Work required:
Search the entries for lines that contain the word "fillQueue", and report each one found.

Excerpted data:

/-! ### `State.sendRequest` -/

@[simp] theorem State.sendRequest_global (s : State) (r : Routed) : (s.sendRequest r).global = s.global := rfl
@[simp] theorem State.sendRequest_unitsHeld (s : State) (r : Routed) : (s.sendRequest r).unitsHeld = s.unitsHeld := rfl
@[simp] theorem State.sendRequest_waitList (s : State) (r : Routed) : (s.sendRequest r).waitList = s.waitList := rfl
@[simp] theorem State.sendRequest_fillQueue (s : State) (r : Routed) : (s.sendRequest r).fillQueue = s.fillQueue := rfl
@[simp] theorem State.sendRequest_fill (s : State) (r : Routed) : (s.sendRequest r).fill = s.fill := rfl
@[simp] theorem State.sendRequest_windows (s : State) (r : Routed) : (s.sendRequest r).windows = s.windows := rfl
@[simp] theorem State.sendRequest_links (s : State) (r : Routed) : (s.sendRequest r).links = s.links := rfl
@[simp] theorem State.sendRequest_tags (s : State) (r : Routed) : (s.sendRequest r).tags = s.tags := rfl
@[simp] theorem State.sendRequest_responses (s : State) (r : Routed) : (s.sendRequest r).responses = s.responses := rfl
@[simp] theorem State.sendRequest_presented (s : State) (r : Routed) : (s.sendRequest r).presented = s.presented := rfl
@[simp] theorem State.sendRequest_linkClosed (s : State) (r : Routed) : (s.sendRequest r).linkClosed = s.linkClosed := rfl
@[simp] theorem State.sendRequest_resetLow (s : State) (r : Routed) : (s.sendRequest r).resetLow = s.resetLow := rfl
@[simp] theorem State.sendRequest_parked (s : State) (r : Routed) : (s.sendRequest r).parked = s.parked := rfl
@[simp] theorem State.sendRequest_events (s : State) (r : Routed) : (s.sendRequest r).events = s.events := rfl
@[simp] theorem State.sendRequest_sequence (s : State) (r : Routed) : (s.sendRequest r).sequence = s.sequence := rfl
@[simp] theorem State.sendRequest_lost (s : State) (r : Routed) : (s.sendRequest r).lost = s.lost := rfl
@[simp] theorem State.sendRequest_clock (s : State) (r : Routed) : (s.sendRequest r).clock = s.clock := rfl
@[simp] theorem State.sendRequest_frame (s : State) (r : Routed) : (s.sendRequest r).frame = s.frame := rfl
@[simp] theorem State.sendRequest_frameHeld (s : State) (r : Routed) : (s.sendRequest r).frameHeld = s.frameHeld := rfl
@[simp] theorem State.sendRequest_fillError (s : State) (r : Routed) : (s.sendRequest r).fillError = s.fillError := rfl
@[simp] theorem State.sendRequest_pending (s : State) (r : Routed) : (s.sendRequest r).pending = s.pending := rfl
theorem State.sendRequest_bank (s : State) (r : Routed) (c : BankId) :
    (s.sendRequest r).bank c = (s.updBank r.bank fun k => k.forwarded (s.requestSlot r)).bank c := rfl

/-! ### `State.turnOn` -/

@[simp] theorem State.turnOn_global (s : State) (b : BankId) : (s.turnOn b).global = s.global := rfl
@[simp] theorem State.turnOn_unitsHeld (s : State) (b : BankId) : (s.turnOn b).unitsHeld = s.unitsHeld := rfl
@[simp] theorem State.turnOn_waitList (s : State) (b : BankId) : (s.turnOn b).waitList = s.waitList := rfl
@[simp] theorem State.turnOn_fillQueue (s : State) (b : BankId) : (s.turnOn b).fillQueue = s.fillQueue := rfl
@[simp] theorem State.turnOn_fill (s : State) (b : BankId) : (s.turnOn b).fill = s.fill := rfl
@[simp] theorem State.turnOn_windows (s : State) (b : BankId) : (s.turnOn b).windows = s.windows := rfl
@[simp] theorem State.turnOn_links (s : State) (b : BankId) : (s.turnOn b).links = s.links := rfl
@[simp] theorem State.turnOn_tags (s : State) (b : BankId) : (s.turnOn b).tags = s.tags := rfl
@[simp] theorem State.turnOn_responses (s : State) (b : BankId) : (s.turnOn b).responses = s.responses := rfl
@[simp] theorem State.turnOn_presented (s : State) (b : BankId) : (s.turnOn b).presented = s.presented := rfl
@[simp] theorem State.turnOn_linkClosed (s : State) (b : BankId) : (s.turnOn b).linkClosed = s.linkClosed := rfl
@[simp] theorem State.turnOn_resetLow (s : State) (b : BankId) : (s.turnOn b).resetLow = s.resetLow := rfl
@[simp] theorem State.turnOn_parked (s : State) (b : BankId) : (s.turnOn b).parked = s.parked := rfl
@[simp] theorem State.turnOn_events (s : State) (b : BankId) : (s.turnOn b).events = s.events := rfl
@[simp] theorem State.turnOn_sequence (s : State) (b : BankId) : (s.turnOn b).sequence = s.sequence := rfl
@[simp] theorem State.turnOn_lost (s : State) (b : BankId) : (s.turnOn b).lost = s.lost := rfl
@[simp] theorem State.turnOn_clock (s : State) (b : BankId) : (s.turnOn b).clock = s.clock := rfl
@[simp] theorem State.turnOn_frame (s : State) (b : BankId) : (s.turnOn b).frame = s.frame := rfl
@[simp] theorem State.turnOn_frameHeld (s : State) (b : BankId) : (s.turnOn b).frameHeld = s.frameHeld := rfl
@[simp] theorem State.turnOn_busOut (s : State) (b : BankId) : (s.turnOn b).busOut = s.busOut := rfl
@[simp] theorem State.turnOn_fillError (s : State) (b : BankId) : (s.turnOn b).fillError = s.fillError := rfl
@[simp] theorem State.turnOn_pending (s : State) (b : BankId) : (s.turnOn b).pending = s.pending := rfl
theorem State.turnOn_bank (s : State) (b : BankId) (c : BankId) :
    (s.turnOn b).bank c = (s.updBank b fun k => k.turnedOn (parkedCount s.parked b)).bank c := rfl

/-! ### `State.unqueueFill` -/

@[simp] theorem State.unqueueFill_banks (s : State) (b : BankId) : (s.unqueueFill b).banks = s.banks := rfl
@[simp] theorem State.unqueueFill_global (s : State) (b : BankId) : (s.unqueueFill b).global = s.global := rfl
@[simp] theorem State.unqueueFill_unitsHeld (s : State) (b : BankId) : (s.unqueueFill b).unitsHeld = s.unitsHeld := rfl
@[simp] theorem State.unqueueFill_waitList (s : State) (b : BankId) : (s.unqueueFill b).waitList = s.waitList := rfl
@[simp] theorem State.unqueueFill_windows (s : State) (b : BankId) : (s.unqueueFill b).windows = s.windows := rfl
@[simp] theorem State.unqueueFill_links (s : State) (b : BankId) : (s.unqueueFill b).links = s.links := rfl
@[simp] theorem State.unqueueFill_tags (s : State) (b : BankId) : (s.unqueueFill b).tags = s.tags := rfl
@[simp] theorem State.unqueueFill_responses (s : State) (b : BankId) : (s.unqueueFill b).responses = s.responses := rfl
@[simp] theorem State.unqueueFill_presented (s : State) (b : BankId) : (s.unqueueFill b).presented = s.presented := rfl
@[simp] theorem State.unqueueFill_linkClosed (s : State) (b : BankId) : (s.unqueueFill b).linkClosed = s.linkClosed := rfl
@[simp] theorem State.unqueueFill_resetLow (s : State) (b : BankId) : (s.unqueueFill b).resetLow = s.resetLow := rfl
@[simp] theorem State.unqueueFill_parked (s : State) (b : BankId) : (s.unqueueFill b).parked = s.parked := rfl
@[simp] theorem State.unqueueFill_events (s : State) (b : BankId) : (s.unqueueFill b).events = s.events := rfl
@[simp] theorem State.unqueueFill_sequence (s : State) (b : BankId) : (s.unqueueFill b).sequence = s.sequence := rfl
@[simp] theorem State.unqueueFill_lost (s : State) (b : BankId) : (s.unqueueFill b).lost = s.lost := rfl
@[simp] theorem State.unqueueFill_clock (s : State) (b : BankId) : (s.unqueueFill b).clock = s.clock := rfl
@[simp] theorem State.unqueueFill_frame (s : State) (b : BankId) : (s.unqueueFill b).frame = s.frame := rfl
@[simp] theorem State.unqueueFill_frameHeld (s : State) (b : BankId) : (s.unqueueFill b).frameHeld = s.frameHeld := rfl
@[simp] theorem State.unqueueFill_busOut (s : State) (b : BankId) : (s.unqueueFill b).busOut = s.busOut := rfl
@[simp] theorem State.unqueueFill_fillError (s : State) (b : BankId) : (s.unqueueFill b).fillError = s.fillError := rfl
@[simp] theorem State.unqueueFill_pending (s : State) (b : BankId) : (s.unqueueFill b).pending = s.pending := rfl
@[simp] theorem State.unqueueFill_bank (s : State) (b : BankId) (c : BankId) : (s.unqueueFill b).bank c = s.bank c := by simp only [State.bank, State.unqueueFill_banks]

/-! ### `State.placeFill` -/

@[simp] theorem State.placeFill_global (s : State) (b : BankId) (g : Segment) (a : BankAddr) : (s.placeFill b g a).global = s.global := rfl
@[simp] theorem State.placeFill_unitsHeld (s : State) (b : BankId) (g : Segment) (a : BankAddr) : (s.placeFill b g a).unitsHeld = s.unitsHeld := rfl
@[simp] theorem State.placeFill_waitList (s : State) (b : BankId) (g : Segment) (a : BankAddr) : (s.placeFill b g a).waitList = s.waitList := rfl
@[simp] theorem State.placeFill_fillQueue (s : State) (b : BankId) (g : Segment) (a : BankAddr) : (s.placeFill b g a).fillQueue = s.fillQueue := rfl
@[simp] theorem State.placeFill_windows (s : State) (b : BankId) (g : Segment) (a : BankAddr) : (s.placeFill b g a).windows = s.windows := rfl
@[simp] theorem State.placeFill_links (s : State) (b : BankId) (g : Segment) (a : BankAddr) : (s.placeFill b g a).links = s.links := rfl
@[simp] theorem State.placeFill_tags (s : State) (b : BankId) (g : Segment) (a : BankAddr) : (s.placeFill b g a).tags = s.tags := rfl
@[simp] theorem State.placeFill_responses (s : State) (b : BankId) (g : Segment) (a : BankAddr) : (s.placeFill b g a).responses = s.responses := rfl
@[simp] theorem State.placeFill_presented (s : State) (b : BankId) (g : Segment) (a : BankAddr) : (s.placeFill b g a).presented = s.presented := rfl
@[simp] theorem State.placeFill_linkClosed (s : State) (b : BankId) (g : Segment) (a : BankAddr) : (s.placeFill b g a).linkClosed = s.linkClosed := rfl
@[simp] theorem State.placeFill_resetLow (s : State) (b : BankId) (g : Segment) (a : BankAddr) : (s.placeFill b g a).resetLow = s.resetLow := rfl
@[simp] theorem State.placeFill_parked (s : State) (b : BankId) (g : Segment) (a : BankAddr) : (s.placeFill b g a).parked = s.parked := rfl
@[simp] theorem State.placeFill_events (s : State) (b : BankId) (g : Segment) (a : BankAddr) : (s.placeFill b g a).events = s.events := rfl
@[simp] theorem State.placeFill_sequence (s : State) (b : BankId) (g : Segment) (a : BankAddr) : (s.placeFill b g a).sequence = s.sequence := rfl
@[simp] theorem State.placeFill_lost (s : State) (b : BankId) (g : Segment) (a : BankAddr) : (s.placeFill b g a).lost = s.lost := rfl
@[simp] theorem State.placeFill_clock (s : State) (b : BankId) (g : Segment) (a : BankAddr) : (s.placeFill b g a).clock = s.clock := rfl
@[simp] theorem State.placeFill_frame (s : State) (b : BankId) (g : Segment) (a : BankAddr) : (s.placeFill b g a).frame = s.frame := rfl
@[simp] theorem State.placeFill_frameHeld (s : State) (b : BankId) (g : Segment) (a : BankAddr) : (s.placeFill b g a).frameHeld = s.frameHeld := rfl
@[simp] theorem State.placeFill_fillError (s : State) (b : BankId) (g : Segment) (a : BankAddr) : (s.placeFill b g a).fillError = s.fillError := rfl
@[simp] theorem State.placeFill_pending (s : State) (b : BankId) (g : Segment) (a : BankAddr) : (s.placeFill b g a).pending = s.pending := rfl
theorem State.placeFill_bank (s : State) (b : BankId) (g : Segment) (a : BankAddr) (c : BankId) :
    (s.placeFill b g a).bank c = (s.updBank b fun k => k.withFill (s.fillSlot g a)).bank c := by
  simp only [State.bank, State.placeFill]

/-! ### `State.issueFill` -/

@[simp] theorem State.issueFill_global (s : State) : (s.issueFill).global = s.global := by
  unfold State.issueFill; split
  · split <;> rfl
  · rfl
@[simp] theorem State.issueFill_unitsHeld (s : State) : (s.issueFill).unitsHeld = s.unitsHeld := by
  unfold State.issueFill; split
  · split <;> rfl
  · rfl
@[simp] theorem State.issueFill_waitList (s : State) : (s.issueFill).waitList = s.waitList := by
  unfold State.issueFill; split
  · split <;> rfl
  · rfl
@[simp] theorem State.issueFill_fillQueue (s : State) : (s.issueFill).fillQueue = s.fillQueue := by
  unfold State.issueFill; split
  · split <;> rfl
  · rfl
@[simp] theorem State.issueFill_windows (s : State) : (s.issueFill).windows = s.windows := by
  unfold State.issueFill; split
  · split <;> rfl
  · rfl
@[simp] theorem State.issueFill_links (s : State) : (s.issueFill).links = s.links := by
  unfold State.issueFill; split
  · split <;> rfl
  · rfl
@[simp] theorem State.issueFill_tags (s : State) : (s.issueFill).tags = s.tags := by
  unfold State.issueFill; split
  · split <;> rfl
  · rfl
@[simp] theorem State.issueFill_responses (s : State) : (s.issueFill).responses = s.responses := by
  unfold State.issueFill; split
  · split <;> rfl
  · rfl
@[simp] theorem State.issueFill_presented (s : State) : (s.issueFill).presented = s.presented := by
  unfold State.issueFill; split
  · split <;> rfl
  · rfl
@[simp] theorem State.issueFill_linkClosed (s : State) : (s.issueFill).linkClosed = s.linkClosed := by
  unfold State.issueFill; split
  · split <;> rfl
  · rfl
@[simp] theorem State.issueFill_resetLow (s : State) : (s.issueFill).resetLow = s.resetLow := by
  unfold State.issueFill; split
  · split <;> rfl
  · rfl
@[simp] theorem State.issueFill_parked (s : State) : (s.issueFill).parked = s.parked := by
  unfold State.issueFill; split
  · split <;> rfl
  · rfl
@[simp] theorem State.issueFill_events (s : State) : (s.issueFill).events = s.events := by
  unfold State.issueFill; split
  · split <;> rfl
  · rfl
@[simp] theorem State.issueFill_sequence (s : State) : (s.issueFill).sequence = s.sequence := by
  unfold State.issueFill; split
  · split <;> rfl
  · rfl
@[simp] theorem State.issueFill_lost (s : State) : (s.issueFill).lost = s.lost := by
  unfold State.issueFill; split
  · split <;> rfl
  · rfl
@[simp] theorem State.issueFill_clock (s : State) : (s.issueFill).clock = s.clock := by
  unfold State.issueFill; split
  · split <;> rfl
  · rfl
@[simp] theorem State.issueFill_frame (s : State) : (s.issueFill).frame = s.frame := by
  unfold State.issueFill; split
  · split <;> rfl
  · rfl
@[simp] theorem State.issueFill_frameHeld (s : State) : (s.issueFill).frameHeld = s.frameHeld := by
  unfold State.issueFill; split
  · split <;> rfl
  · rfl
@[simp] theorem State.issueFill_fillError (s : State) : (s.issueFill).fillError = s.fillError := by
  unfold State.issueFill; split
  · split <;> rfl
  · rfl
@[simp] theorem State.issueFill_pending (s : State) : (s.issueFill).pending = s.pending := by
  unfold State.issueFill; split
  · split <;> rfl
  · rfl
--
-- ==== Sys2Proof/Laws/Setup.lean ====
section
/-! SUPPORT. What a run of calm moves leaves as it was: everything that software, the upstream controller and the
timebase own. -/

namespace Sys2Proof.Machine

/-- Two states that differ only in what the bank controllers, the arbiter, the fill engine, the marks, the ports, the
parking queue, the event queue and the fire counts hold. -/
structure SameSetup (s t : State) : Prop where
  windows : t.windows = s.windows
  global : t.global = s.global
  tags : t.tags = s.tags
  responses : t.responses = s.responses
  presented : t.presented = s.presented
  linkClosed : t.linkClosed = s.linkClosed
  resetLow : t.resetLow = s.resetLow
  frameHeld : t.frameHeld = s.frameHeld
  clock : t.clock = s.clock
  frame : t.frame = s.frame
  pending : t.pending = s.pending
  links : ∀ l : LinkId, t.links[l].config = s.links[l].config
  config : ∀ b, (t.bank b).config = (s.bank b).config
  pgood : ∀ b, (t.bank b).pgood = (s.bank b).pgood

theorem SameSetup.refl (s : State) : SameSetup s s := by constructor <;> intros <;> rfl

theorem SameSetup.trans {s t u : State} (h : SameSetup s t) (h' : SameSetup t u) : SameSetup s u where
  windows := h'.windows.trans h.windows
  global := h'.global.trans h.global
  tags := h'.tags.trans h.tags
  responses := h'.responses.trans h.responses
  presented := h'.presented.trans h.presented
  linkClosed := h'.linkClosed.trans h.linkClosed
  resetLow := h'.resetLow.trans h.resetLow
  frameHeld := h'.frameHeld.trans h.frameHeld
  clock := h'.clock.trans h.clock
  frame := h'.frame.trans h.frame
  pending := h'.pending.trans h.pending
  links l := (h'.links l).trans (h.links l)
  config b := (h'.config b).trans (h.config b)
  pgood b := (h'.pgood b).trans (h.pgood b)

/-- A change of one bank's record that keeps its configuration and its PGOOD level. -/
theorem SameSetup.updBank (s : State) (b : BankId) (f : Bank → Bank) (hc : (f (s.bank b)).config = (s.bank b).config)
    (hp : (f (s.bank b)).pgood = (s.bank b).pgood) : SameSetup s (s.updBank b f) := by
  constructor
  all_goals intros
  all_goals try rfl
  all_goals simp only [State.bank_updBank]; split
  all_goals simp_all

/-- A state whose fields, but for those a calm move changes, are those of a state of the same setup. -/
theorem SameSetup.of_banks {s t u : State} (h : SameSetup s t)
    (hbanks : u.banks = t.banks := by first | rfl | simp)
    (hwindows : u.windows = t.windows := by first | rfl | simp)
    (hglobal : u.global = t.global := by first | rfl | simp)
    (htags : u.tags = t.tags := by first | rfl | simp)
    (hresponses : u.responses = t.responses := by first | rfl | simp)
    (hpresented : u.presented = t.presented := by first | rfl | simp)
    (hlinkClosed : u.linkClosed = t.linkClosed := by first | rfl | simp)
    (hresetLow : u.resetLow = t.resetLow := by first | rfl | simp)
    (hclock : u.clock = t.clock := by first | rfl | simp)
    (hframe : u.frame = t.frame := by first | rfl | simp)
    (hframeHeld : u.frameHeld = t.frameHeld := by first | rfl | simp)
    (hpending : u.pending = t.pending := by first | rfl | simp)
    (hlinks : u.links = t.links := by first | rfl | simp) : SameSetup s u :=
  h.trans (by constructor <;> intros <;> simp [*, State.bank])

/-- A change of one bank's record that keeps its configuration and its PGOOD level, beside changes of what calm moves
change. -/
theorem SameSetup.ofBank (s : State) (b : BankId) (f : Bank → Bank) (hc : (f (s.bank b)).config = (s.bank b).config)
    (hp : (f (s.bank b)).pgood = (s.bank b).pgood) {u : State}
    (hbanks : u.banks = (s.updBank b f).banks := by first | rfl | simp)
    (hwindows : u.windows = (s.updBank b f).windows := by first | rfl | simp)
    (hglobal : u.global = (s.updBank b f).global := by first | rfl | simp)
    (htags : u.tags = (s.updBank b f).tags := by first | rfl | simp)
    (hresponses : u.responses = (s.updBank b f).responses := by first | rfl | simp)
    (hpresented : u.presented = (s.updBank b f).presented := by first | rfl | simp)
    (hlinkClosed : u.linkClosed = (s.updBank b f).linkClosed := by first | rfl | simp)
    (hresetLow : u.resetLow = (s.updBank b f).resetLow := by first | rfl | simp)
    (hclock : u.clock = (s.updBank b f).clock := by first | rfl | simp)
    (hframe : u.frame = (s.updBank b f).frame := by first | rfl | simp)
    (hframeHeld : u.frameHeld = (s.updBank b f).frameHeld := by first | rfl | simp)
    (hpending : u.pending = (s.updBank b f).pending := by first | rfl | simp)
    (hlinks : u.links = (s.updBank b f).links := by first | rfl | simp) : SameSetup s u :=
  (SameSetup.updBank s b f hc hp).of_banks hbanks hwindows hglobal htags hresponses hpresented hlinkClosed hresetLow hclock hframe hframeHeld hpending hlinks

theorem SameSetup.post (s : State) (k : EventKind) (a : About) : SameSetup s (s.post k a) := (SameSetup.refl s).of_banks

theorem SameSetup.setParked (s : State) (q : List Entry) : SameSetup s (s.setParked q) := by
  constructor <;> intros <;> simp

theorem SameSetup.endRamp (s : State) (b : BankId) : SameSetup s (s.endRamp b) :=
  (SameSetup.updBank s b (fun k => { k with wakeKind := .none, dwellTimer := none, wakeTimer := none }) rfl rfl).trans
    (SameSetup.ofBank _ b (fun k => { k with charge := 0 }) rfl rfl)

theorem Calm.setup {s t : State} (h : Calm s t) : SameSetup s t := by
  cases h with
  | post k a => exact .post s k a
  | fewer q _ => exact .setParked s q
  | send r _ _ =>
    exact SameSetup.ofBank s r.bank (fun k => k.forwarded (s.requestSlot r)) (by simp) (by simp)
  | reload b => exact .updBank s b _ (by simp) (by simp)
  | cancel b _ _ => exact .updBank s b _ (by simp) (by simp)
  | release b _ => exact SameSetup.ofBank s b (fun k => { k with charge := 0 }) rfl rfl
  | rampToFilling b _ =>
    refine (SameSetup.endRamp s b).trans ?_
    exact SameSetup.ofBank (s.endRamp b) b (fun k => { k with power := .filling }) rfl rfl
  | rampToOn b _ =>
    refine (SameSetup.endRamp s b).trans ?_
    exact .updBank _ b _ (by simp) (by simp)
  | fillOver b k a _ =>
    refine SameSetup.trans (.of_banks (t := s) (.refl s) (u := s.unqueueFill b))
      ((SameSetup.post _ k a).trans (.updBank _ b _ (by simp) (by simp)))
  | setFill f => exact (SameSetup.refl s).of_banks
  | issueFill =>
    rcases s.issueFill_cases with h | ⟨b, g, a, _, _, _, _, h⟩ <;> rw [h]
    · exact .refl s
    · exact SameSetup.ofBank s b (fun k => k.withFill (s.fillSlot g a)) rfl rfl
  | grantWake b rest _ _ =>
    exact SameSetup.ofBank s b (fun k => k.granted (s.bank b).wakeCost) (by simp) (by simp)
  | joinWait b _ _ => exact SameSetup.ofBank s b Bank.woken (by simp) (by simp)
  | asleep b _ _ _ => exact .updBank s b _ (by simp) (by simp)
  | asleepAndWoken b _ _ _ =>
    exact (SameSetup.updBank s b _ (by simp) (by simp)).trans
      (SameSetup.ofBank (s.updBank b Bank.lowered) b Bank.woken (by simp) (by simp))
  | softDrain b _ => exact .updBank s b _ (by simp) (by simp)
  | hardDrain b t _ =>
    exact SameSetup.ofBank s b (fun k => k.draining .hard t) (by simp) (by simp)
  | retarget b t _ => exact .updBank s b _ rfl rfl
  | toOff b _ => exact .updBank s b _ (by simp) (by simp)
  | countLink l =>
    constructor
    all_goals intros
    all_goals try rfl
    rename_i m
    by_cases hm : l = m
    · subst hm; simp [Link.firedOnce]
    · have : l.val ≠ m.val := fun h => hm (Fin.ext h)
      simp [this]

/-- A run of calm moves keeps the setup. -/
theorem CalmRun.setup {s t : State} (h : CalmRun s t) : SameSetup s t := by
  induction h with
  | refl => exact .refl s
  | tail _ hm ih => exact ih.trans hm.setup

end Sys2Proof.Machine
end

Response to the exercise:
@[simp] theorem State.sendRequest_fillQueue (s : State) (r : Routed) : (s.sendRequest r).fillQueue = s.fillQueue := rfl
@[simp] theorem State.turnOn_fillQueue (s : State) (b : BankId) : (s.turnOn b).fillQueue = s.fillQueue := rfl
@[simp] theorem State.placeFill_fillQueue (s : State) (b : BankId) (g : Segment) (a : BankAddr) : (s.placeFill b g a).fillQueue = s.fillQueue := rfl
@[simp] theorem State.issueFill_fillQueue (s : State) : (s.issueFill).fillQueue = s.fillQueue := by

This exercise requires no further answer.